Logo Questions Linux Laravel Mysql Ubuntu Git Menu
 

Complex data structures in Haskell

Tags:

haskell

After reading http://learnyouahaskell.com/ I still don't understand, how complex data structures are built in Haskell.

One example:

I have many locations, each location is able to hold exactly one item. Each item is able to be positioned at exactly one location. Locations und items have both a name and some additional informations (I leave them out here). Each location and each item is unique by its name.

This problem is in the context of an optimization problem, where a list of short transports should be built. This means, that the objects are just read once and then they get never manipulated. There exist more types, which are all linked together by instance fields in an object-oriented design.

My first thought (from my knowledge of object-oriented design) would be:

data Location = Location String Item
data Item = Item String Location

Since there are no references, only values in Haskell, I expect that to be an endless recursion.

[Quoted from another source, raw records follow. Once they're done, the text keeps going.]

-- ==== Sys2Proof/Safety.lean ====
section
/-! DEFINITION. What the spec promises of every state of a block: the legal parameters, the widths of the context
fields, the fields a kind leaves zero, the reserved bits of STATUS, the bytes of DMEM that exist; and what a run without
error is (spec/00_scope.md R10; spec/10_state.md R38, R42 to R48; spec/20_memory.md R81; spec/60_exceptions.md R303). -/

namespace Sys2Proof.Machine

/-- Every W-bit field of a context fits its width (R42 to R46; R43 "invariant"). -/
abbrev Context.FieldsFit (x : Context) : Prop :=
  fits x.reg x.width = true ∧ fits x.poly x.width = true ∧ fits x.init x.width = true ∧
    fits x.xorout x.width = true ∧ fits x.prime x.width = true ∧ fits x.pinv x.width = true

/-! The rows of the table of R48: which fields a kind leaves zero. -/

def Context.noEngineRow (x : Context) : Bool := decide (x.kind = .noEngine → x = Context.empty)

def Context.crcRow (x : Context) : Bool :=
  decide (x.kind = .crc → x.prime = 0 ∧ x.pinv = 0 ∧ x.path = false)

/-- The fixed configuration of CRC32HW (R190, R195). -/
def Context.crc32hwRow (p : Params) (x : Context) : Bool :=
  decide (x.kind = .crc32hw → x.width = .w32 ∧ x.poly = zext64 (HwPoly.value p.hwcrcPoly) ∧ x.init = 0xFFFFFFFF ∧
    x.xorout = 0xFFFFFFFF ∧ x.refin = true ∧ x.refout = true ∧ x.prime = 0 ∧ x.pinv = 0 ∧ x.path = p.hwcrcPresent)

def Context.fnvRow (x : Context) : Bool :=
  decide (x.kind = .fnv → x.poly = 0 ∧ x.xorout = 0 ∧ x.refin = false ∧ x.refout = false ∧ x.pinv = 0 ∧ x.path = false)

/-- PINV is the inverse of an odd PRIME (R46, R217). -/
def Context.fnvinvRow (x : Context) : Bool :=
  decide (x.kind = .fnvinv → x.poly = 0 ∧ x.xorout = 0 ∧ x.refin = false ∧ x.refout = false ∧ x.path = false ∧
    x.prime.getLsbD 0 = true ∧ x.pinv = inverseAt x.width x.prime)

def Context.djb2Row (x : Context) : Bool :=
  decide (x.kind = .djb2 ∨ x.kind = .djb2alt → x.poly = 0 ∧ x.xorout = 0 ∧ x.refin = false ∧ x.refout = false ∧
    x.prime = 0 ∧ x.pinv = 0 ∧ x.path = false)

/-- The whole table of R48. -/
abbrev Context.KindRow (p : Params) (x : Context) : Prop :=
  x.noEngineRow = true ∧ x.crcRow = true ∧ x.crc32hwRow p = true ∧ x.fnvRow = true ∧ x.fnvinvRow = true ∧
    x.djb2Row = true

/-- A context as the rules leave it. -/
abbrev Context.Wf (p : Params) (x : Context) : Prop := Context.FieldsFit x ∧ Context.KindRow p x

/-- STATUS's reserved bits read 0 and ERR is one of the codes 0 to 8 (R38, R300). -/
abbrev StatusWf (st : Word32) : Prop := st &&& 0xFFFFFEF0#32 = 0 ∧ (statusErr st).toNat ≤ 8

/-- DMEM is in its canonical form and lists only bytes that exist (R81). -/
abbrev DmemWf (p : Params) (m : Memory) : Prop := Memory.wf m = true ∧ ∀ cell ∈ m, dmemValid p cell.1 = true

/-- The invariant of the machine: it holds after reset and every step keeps it. -/
abbrev State.Inv (s : State) : Prop :=
  s.params.Legal ∧ LegalNctx s.nctx ∧ StatusWf s.status ∧ (∀ x ∈ s.contexts, Context.Wf s.params x) ∧
    DmemWf s.params s.dmem

/-- No command since the last reset raised an error (R303: a claim of "no error" reads ERRSEEN = 0). -/
abbrev State.NoError (s : State) : Prop := statusErrSeen s.status = false

end Sys2Proof.Machine
end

data Location = Location String Item
data Item = Item String

With this approach I can't get the location, when I only have the item.

My second thought is:

data Location = Location String
data Item = Item String
type LocItems = [(Location, Item)]

Well, this way I have to give methods, which need the item of a location, two parameters: The location und the map. When it's getting more complex, i would end up with many maps. Second reason against this approach: The type system does not restrict the locations and items to be linked to only one of the other. The map (or better associative list) can map one location to many items.

I don't understand how such complex structures are built in Haskell.

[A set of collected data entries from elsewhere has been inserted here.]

theorem decides_loadreg (c : Nat) (s : State) : Decides (.loadreg c) s := by
  refine decides_of_onContext (allow := Kind.anyEngine) (fun _ x =>
      if ¬ fits s.a0 x.width then .error .unsupportedWidth else .ok (.context c { x with reg := s.a0 }))
    rfl (fun s' h => ?_) rfl (fun _ ha => nomatch ha) (fun k x e he => ?_) fun k x f hx hk _ hf => ?_
  · rw [exec_loadreg, h.a0]
    congr
    funext k x
    split <;> rfl
  · split at he <;> cases he
    rfl
  · split at hf <;> cases hf
    exact ⟨⟨rfl, rfl⟩, fun hwf => (hwf x (List.mem_of_getElem? hx)).with_reg hk (not_not.mp ‹_›)⟩

theorem decides_readreg (c : Nat) (s : State) : Decides (.readreg c) s := by
  refine decides_of_onContext (fun _ x => .ok (.result x.reg))
    rfl (fun s' _ => exec_readreg c s') rfl (fun _ ha => nomatch ha)
    (fun _ _ _ he => nomatch he) fun k x f _ _ _ hf => ?_
  cases hf
  exact ⟨rfl, trivial⟩

theorem decides_query (c : Nat) (s : State) : Decides (.query c) s :=
  decides_of_get rfl fun x hx =>
    .inr ⟨.result (descriptor x), fun _ h => exec_query_of_get (h.get rfl hx), rfl, trivial⟩

theorem decides_release (c : Nat) (s : State) : Decides (.release c) s :=
  decides_of_get rfl fun _ hx => .inr ⟨.context c Context.empty,
    fun _ h => exec_release_of_lt (h.lt rfl (State.lt_of_get hx)), ⟨rfl, rfl⟩, fun _ => Context.wf_empty s.params⟩

theorem decides_modinv (wc : Nat) (s : State) : Decides (.modinv wc) s := by
  cases hW : widthOf wc with
  | none => exact .inl ⟨.unsupportedWidth, fun s' _ => (exec_modinv_of_no_width s' hW).trans
      (congrArg _ (s'.raise_eq_errorState _)), rfl⟩
  | some W =>
    rcases Nat.lt_or_ge s.a0.toNat (2 ^ W.bits) with hlt | hge
    · rcases Nat.mod_two_eq_zero_or_one s.a0.toNat with heven | hodd
      · exact .inl ⟨.nonInvertible, fun s' h => (exec_modinv_of_even hW (h.a0 ▸ hlt) (h.a0 ▸ heven)).trans
          (congrArg _ (s'.raise_eq_errorState _)), rfl⟩
      · exact .inr ⟨.result (inverseAt W s.a0), fun s' h => h.a0 ▸ (exec_modinv_of_odd hW (h.a0 ▸ hlt)
          (h.a0 ▸ hodd)).trans (congrArg _ (State.complete_eq_doneState _)), rfl, trivial⟩
    · exact .inl ⟨.unsupportedWidth, fun s' h => (exec_modinv_of_not_fits hW (h.a0 ▸ hge)).trans
        (congrArg _ (s'.raise_eq_errorState _)), rfl⟩

/-- Every command decides on an error it may raise or on an effect it may have (R301, R302). -/
theorem exec_decides (i : Instr) (s : State) : Decides i s := by
  cases i
  case nop => exact decides_nop s
  case cfgCrc => exact decides_cfgCrc _ _ _ _ s
  case cfgCrc32hw => exact decides_cfgCrc32hw _ _ s
  case cfgFnv => exact decides_cfgFnv _ _ _ s
  case cfgFnvinv => exact decides_cfgFnvinv _ _ _ s
  case cfgDjb2 => exact decides_cfgDjb2 _ _ _ s
  case cfgDjb2alt => exact decides_cfgDjb2alt _ _ _ s
  case reset => exact decides_reset _ s
  case update => exact decides_update _ s
  case updatei => exact decides_updatei _ _ s
  case final => exact decides_final _ s
  case unstep => exact decides_unstep _ s
  case loadreg => exact decides_loadreg _ s
  case readreg => exact decides_readreg _ s
  case query => exact decides_query _ s
  case release => exact decides_release _ s
  case modinv => exact decides_modinv _ s

end Sys2Proof.Machine
end

section
/-! What follows for every command from its decision: which errors it raises, what it leaves unchanged, and that it
reads and writes no context but its own (spec/10_state.md R37, R40; spec/20_memory.md R83, R99; spec/60_exceptions.md
R300). -/

namespace Sys2Proof.Machine

open Sys2Proof.Certificates

/-! ### The next state of a decision -/

theorem Raises.next {i : Instr} {s : State} {e : CmdError} (h : Raises i s e) :
    exec i s = .next (s.raise e) :=
  (h.exec_eq s (.refl i s)).trans (congrArg _ (s.raise_eq_errorState e).symm)

theorem Completes.next {i : Instr} {s : State} {f : Effect} (h : Completes i s f) :
    exec i s = .next (f.apply s).complete :=
  (h.exec_eq s (.refl i s)).trans (congrArg _ (State.complete_eq_doneState _).symm)

/-- What a command's next state is: an error it may raise, or an effect it may have. -/
theorem exec_next {i : Instr} {s t : State} (h : exec i s = .next t) :
    (∃ e, Raises i s e ∧ t = s.raise e) ∨ ∃ f, Completes i s f ∧ t = (f.apply s).complete := by
  rcases exec_decides i s with ⟨e, he⟩ | ⟨f, hf⟩
  · exact .inl ⟨e, he, by simpa [he.next] using h.symm⟩
  · exact .inr ⟨f, hf, by simpa [hf.next] using h.symm⟩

So how is it possible to build such a data structure in Haskell?

like image 919
F. Böller Avatar asked Aug 06 '14 12:08

F. Böller


4 Answers

Since there are no references, only values in Haskell, I expect that to be an endless recursion.

Still, it's possible:

data Location = Location String Item
data Item     = Item     String Location

locationName (Location s _) = s
getItem      (Location _ i) = i
itemName     (Item s _) = s
getLocation  (Item _ l) = l

getItemNameAtLocation :: Location -> String
getItemNameAtLocation = itemName . getItem

getLocationNameOfItem :: Item -> String
getLocationNameOfItem = locationName . getLocation

mkItemLocation :: ItemName -> LocationName -> (Item, Location)
mkItemLocation i l = let it = Item i $ Location l $ it in (it, getLocation it)

main = do
        let it   = Item "Toothbrush" $ Location "Bathroom" $ it
            loc1 = getLocation it
            loc2 = Location "Quantum bathroom" $ it
        print $ getLocationNameOfItem it
        print $ getItemNameAtLocation loc1
        print $ getItemNameAtLocation loc2
        print $ locationName loc2

However, this doesn't enforce your rules, as there are now two locations that claim to own the toothbrush. If you don't export the constructors, you can still enforce this:

module ItemLocation (mkItemLocation, Item, Location,
                     getLocation, locationName,
                     getItem, itemName) where

-- see above for Item, Location and others

type ItemName     = String
type LocationName = String

mkItemLocation :: ItemName -> LocationName -> (Item, Location)
mkItemLocation i l = let it = Item i $ Location l $ it in (it, getLocation it)
main = do
    let (it, loc) = mkItemLocation "Toothbrush" "Bathroom"
        print $ getLocationNameOfItem it
        print $ getItemNameAtLocation loc

Still, nothing is preventing you from using mkItemLocation "Toothbrush" "Another quantum room". But at this point, you haven't said how you would identify single items or locations (probably via name).

Note that you probably want to use data Location = Location String (Maybe Item). That being said, it's not really clear how you want to manipulate a location or an item, and how those manipulations should reflect on the rest of your locations. Depending on what you actually want to do, you might end up using State together with two Map.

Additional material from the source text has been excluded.